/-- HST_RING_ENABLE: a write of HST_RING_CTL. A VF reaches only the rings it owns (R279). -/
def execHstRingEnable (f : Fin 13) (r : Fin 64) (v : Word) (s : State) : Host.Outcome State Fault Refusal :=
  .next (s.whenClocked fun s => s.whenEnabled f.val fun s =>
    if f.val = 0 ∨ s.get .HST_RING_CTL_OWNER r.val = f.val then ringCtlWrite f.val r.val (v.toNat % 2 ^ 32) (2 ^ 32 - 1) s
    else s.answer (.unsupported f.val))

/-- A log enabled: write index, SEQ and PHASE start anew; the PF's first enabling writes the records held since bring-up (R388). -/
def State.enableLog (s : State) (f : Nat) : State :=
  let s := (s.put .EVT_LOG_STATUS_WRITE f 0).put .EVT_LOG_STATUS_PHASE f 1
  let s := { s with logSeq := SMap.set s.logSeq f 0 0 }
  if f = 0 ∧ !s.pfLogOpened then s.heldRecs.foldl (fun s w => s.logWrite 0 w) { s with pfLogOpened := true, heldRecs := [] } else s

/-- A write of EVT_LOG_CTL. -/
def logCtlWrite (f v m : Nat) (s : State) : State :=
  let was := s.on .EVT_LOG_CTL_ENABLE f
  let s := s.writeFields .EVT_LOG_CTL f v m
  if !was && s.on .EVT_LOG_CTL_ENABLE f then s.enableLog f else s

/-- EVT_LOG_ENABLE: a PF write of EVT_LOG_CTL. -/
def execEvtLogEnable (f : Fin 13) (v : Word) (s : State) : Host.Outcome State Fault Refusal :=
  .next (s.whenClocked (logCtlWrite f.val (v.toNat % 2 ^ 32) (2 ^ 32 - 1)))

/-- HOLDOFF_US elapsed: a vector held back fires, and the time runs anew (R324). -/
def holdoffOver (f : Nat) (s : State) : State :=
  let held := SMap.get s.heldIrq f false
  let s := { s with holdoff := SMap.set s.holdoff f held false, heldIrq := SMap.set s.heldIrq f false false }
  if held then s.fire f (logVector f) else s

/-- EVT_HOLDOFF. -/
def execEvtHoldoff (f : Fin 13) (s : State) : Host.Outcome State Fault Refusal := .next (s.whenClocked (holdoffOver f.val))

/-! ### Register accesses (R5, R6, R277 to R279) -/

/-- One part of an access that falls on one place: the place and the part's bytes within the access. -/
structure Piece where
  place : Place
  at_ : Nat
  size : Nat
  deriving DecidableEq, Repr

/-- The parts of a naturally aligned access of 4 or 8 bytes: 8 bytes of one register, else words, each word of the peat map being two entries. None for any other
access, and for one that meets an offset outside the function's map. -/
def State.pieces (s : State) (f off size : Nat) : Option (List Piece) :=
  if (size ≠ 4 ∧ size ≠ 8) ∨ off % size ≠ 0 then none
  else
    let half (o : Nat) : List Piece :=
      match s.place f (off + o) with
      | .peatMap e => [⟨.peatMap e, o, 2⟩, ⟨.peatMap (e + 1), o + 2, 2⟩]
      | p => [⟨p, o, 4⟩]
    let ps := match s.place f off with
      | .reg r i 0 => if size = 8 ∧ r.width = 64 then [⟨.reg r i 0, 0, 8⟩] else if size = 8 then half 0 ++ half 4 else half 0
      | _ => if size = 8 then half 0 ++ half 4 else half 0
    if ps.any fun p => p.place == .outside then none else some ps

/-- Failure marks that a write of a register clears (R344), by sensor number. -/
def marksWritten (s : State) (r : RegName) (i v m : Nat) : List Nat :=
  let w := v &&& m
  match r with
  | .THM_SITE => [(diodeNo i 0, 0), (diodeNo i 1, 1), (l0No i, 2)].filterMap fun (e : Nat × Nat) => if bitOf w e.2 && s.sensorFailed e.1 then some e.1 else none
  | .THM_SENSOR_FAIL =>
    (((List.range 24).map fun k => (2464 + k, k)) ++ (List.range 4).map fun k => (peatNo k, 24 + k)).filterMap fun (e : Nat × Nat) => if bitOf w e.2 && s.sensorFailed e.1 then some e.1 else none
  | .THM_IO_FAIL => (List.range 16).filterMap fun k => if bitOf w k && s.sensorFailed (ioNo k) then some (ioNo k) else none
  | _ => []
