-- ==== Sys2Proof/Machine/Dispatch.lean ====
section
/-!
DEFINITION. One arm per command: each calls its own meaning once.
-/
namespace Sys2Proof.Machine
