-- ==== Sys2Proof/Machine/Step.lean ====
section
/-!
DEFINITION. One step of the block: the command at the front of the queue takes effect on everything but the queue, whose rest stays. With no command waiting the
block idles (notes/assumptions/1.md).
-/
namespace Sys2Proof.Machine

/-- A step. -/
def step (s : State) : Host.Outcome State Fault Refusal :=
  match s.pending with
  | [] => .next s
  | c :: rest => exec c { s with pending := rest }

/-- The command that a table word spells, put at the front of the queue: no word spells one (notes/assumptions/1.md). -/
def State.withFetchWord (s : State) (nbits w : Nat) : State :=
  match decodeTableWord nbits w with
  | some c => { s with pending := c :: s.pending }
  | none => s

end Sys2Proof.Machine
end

***

## EXERCISE INSTRUCTIONS
Whatever else the listing above holds, retype exactly only the lines from the one containing "let w := v &&& m" to the one containing "def step (s", both ends kept.

## RESPONSE AREA
  let w := v &&& m
  match r with
  | .THM_SITE => [(diodeNo i 0, 0), (diodeNo i 1, 1), (l0No i, 2)].filterMap fun (e : Nat × Nat) => if bitOf w e.2 && s.sensorFailed e.1 then some e.1 else none
  | .THM_SENSOR_FAIL =>
    (((List.range 24).map fun k => (2464 + k, k)) ++ (List.range 4).map fun k => (peatNo k, 24 + k)).filterMap fun (e : Nat × Nat) => if bitOf w e.2 && s.sensorFailed e.1 then some e.1 else none
  | .THM_IO_FAIL => (List.range 16).filterMap fun k => if bitOf w k && s.sensorFailed (ioNo k) then some (ioNo k) else none
  | _ => []
-- ==== Sys2Proof/Machine/Dispatch.lean ====
section
/-!
DEFINITION. One arm per command: each calls its own meaning once.
-/
namespace Sys2Proof.Machine
-- ==== Sys2Proof/Machine/Step.lean ====
section
/-!
DEFINITION. One step of the block: the command at the front of the queue takes effect on everything but the queue, whose rest stays. With no command waiting the
block idles (notes/assumptions/1.md).
-/
namespace Sys2Proof.Machine

/-- A step. -/
def step (s : State) : Host.Outcome State Fault Refusal :=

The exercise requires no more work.